→ Action item: Give again, word for word, every line below from the one that has "valid : Bool" through the one that has "def State.shadowCount (s", both included, and no others.

→ Dataset records:
-- ==== Sys2Proof/Machine/Shadow.lean ====
section
/-! DEFINITION. Lining: the home's side of a lined folio, the partner's shadow table, slots and shadows, and the LINE
commands (R14, R264 to R269, R316). -/
namespace Sys2Proof.Machine

/-! ### The shadow table (Table 10-9) -/

/-- A shadow table entry. -/
structure ShEnt where
  homeFolio : Nat
  valid : Bool
  stale : Bool
  home : Nat
  binder : Nat
  lastSeq : Nat
  relSeq : Nat
  nextFirst : Nat
  egress : Nat
  hoop : Nat
  slot : Nat
  hop : Nat
  frames : Nat
  channels : Nat
  lookback : Nat
  fs : Nat
  size : Nat
  external : Bool
deriving DecidableEq, Repr

/-- A shadow entry from the 512 bits of its 64 bytes; the parameters stand at bytes 32 to 48 in the widths of Table 9-8
(DESIGN CHOICE, log entry 41). -/
def shEnt (v : Nat) : ShEnt :=
  { homeFolio := bits v 0 20, valid := v.testBit 20, stale := v.testBit 21, home := bits v 32 12, binder := bits v 48 12,
    lastSeq := bits v 64 32, relSeq := bits v 96 32, nextFirst := bits v 128 32, egress := bits v 160 4,
    hoop := bits v 164 4, slot := bits v 192 40, hop := bits v 256 16, frames := bits v 272 8, channels := bits v 280 8,
    lookback := bits v 288 32, fs := bits v 320 32, size := bits v 352 32, external := v.testBit 384 }

/-- The 512 bits of a shadow entry. -/
def ShEnt.num (e : ShEnt) : Nat :=
  e.homeFolio % 2 ^ 20 + e.valid.toNat * 2 ^ 20 + e.stale.toNat * 2 ^ 21 + e.home % 2 ^ 12 * 2 ^ 32
    + e.binder % 2 ^ 12 * 2 ^ 48 + e.lastSeq % 2 ^ 32 * 2 ^ 64 + e.relSeq % 2 ^ 32 * 2 ^ 96
    + e.nextFirst % 2 ^ 32 * 2 ^ 128 + e.egress % 16 * 2 ^ 160 + e.hoop % 16 * 2 ^ 164 + e.slot % 2 ^ 40 * 2 ^ 192
    + e.hop % 2 ^ 16 * 2 ^ 256 + e.frames % 256 * 2 ^ 272 + e.channels % 256 * 2 ^ 280 + e.lookback % 2 ^ 32 * 2 ^ 288
    + e.fs % 2 ^ 32 * 2 ^ 320 + e.size % 2 ^ 32 * 2 ^ 352 + e.external.toNat * 2 ^ 384

/-- Shadows that the device may hold: the length of its shadow range. -/
def State.shadowCount (s : State) : Nat := s.fld R.TOILE_LINE_CFG_shadow_count

/-- Address of shadow entry i. -/
def State.shAddr (s : State) (i : Nat) : Nat := s.fld R.TOILE_SHADOW_base + 64 * i

/-- Shadow entry i. -/
def State.sh (s : State) (i : Nat) : ShEnt := shEnt (s.hwN (s.shAddr i) 64)

/-- Write shadow entry i. -/
def State.setSh (s : State) (i : Nat) (e : ShEnt) : State := s.writeLocal (s.shAddr i) (toLE 64 e.num)

/-- The reserved folio number of shadow i. -/
def State.shFolio (s : State) (i : Nat) : Folio := BitVec.ofNat 20 (s.fld R.TOILE_LINE_CFG_shadow_first + i)

/-- Entry i describes a shadow: it is valid, and its line can be read (DESIGN CHOICE, log entry 90). -/
def State.shLive (s : State) (i : Nat) : Bool := s.linesOk (s.shAddr i) 64 && (s.sh i).valid

/-- Valid shadows in ascending index. -/
def State.shadows (s : State) : List Nat := (List.range s.shadowCount).filter s.shLive

/-- The checks that a search of the shadow table makes, on each line of it that is not sound (R216). -/
def State.readShadows (s : State) : State :=
  ((s.hbmErr.map (·.1)).filter (fun l => decide (s.fld R.TOILE_SHADOW_base ≤ l * 64) &&
    decide (l * 64 < s.fld R.TOILE_SHADOW_base + 64 * s.shadowCount))).foldl (fun s l => s.checkLine l) s

/-- The shadow of a home's folio. -/
def State.shadowOf (s : State) (home : Nat) (n : Folio) : Option Nat :=
  s.shadows.find? (fun i => (s.sh i).home == home && (s.sh i).homeFolio == n.toNat)

/-- A folio number that a valid shadow reserves (R266). -/
def State.reservedFolio (s : State) (n : Folio) : Option Nat := s.shadows.find? (fun i => s.shFolio i == n)

/-- Free a shadow: its entry, its slot and its folio number; its memory is not cleared (R269). -/
def State.freeShadow (s : State) (i : Nat) : State :=
  let n := s.shFolio i
  ({ s with shBase := s.shBase.filter (fun p => p.1 ≠ n.toNat) } : State).setSh i { s.sh i with valid := false }

/-- The pool's slot at an address holds the state of a folio that a shadow became (R274): its page lies there. -/
def State.slotTaken (s : State) (a size : Nat) : Bool :=
  s.dir.any (fun d => d.2.st != .free && (match s.locate (d.2.statePage.toNat * 4096) with
    | .here o => decide (a ≤ o) && decide (o < a + size)
    | .there _ _ => false))

/-- A free slot of the pool for a state, the lowest (R266). -/
def State.freeSlot (s : State) (need : Nat) : Option Nat :=
  let log2 := s.fld R.TOILE_POOL_slot_log2
  let base := s.fld R.TOILE_POOL_base
  if log2 < 12 ∨ 24 < log2 ∨ 2 ^ log2 < need then none
  else
    let used := s.shadows.map (fun i => (s.sh i).slot)
    ((List.range (min (s.fld R.TOILE_POOL_slots) (used.length + s.dir.length + 1))).map (fun k => base + k * 2 ^ log2)).find?
      (fun a => !used.contains a && !s.slotTaken a (2 ^ log2) && decide (a + 2 ^ log2 ≤ hbmSize))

→ Response to this task:
  valid : Bool
  stale : Bool
  home : Nat
  binder : Nat
  lastSeq : Nat
  relSeq : Nat
  nextFirst : Nat
  egress : Nat
  hoop : Nat
  slot : Nat
  hop : Nat
  frames : Nat
  channels : Nat
  lookback : Nat
  fs : Nat
  size : Nat
  external : Bool
deriving DecidableEq, Repr

/-- A shadow entry from the 512 bits of its 64 bytes; the parameters stand at bytes 32 to 48 in the widths of Table 9-8
(DESIGN CHOICE, log entry 41). -/
def shEnt (v : Nat) : ShEnt :=
  { homeFolio := bits v 0 20, valid := v.testBit 20, stale := v.testBit 21, home := bits v 32 12, binder := bits v 48 12,
    lastSeq := bits v 64 32, relSeq := bits v 96 32, nextFirst := bits v 128 32, egress := bits v 160 4,
    hoop := bits v 164 4, slot := bits v 192 40, hop := bits v 256 16, frames := bits v 272 8, channels := bits v 280 8,
    lookback := bits v 288 32, fs := bits v 320 32, size := bits v 352 32, external := v.testBit 384 }

/-- The 512 bits of a shadow entry. -/
def ShEnt.num (e : ShEnt) : Nat :=
  e.homeFolio % 2 ^ 20 + e.valid.toNat * 2 ^ 20 + e.stale.toNat * 2 ^ 21 + e.home % 2 ^ 12 * 2 ^ 32
    + e.binder % 2 ^ 12 * 2 ^ 48 + e.lastSeq % 2 ^ 32 * 2 ^ 64 + e.relSeq % 2 ^ 32 * 2 ^ 96
    + e.nextFirst % 2 ^ 32 * 2 ^ 128 + e.egress % 16 * 2 ^ 160 + e.hoop % 16 * 2 ^ 164 + e.slot % 2 ^ 40 * 2 ^ 192
    + e.hop % 2 ^ 16 * 2 ^ 256 + e.frames % 256 * 2 ^ 272 + e.channels % 256 * 2 ^ 280 + e.lookback % 2 ^ 32 * 2 ^ 288
    + e.fs % 2 ^ 32 * 2 ^ 320 + e.size % 2 ^ 32 * 2 ^ 352 + e.external.toNat * 2 ^ 384

/-- Shadows that the device may hold: the length of its shadow range. -/
def State.shadowCount (s : State) : Nat := s.fld R.TOILE_LINE_CFG_shadow_count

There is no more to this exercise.